▶ Task objective
For the material below, please count the lines containing "where". Reply with the count alone.

▶ Data provided

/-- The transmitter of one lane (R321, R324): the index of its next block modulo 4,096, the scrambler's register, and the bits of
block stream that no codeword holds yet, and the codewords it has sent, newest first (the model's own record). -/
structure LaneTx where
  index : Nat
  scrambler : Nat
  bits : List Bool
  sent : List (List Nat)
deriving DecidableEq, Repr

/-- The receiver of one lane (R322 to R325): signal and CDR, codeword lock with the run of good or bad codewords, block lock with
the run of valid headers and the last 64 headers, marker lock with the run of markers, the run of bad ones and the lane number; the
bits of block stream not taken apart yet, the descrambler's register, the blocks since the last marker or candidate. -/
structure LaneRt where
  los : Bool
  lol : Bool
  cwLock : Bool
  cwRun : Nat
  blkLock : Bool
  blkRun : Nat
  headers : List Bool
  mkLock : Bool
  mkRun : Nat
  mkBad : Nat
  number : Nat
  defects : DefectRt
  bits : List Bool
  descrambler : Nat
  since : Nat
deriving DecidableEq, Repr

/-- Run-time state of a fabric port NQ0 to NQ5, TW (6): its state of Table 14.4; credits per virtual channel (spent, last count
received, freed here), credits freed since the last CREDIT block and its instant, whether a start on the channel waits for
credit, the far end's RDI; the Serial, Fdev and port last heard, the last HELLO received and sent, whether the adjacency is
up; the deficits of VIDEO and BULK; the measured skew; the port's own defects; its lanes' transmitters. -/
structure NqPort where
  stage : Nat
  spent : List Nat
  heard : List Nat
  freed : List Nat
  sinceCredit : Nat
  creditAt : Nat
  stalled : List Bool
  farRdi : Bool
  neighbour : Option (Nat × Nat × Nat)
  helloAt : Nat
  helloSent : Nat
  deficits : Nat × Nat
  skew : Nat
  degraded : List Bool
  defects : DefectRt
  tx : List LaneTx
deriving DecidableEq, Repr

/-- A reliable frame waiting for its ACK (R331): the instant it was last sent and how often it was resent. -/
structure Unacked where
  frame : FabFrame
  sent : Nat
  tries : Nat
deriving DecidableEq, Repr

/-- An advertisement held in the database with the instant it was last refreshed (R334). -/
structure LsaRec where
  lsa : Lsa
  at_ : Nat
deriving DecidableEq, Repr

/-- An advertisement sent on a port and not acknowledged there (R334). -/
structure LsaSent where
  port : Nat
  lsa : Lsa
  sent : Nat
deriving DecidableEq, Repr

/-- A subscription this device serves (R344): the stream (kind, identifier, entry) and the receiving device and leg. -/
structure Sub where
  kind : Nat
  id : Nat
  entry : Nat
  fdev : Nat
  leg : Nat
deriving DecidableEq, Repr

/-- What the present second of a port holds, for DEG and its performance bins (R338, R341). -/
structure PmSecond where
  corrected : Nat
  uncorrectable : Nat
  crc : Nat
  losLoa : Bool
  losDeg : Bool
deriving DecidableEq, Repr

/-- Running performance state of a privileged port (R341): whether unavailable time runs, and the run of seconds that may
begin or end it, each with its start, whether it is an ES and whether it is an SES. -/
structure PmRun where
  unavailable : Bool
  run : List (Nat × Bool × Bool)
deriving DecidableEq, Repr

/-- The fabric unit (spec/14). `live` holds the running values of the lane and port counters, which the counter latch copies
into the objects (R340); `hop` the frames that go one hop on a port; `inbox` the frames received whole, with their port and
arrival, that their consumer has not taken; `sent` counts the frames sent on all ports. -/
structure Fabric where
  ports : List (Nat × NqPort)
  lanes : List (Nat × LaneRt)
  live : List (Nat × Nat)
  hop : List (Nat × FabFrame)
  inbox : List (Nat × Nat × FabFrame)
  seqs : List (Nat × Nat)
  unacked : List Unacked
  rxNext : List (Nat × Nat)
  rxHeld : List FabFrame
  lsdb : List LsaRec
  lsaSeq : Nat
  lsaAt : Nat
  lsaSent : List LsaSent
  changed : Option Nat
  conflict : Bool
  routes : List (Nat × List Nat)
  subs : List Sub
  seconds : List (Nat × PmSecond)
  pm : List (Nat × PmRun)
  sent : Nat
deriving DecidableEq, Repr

...

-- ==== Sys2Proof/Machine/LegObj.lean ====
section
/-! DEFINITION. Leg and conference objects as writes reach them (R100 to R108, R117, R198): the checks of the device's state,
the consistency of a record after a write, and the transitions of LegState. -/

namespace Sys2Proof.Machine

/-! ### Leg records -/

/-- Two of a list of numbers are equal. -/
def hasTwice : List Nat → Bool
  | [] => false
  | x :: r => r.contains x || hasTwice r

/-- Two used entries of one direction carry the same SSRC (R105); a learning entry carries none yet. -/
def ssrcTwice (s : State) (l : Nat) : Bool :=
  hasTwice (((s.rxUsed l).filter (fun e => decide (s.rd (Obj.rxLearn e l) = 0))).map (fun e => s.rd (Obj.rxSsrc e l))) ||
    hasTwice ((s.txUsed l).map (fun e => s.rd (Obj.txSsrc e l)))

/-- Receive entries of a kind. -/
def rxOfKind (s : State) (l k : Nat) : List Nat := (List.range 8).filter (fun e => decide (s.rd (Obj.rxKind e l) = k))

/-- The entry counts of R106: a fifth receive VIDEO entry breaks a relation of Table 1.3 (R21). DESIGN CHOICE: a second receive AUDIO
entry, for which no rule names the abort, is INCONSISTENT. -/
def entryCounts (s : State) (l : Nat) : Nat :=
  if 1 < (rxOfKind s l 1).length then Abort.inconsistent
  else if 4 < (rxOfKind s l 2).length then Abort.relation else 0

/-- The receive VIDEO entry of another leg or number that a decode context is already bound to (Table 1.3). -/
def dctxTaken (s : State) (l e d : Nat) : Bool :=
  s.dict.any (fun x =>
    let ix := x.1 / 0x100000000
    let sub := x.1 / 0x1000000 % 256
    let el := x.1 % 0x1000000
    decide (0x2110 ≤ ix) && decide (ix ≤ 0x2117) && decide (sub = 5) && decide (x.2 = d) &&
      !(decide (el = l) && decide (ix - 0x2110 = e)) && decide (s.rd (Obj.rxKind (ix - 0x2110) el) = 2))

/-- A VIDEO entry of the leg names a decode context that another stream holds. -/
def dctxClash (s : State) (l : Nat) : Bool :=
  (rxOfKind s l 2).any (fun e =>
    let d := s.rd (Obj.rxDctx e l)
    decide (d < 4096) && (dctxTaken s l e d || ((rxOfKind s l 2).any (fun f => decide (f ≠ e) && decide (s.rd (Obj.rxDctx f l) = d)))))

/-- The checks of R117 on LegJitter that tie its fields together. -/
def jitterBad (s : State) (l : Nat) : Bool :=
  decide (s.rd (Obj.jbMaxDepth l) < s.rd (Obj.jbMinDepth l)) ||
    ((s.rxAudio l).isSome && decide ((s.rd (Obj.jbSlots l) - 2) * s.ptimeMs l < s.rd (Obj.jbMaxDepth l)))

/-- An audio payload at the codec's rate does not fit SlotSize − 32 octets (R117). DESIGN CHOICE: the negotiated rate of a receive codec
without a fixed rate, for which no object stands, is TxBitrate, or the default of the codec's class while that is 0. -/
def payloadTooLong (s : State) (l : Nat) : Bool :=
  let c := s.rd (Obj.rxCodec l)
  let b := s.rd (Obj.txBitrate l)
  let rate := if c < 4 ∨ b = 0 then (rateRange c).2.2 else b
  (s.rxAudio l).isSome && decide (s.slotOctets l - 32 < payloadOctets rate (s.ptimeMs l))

▶ Answer box
10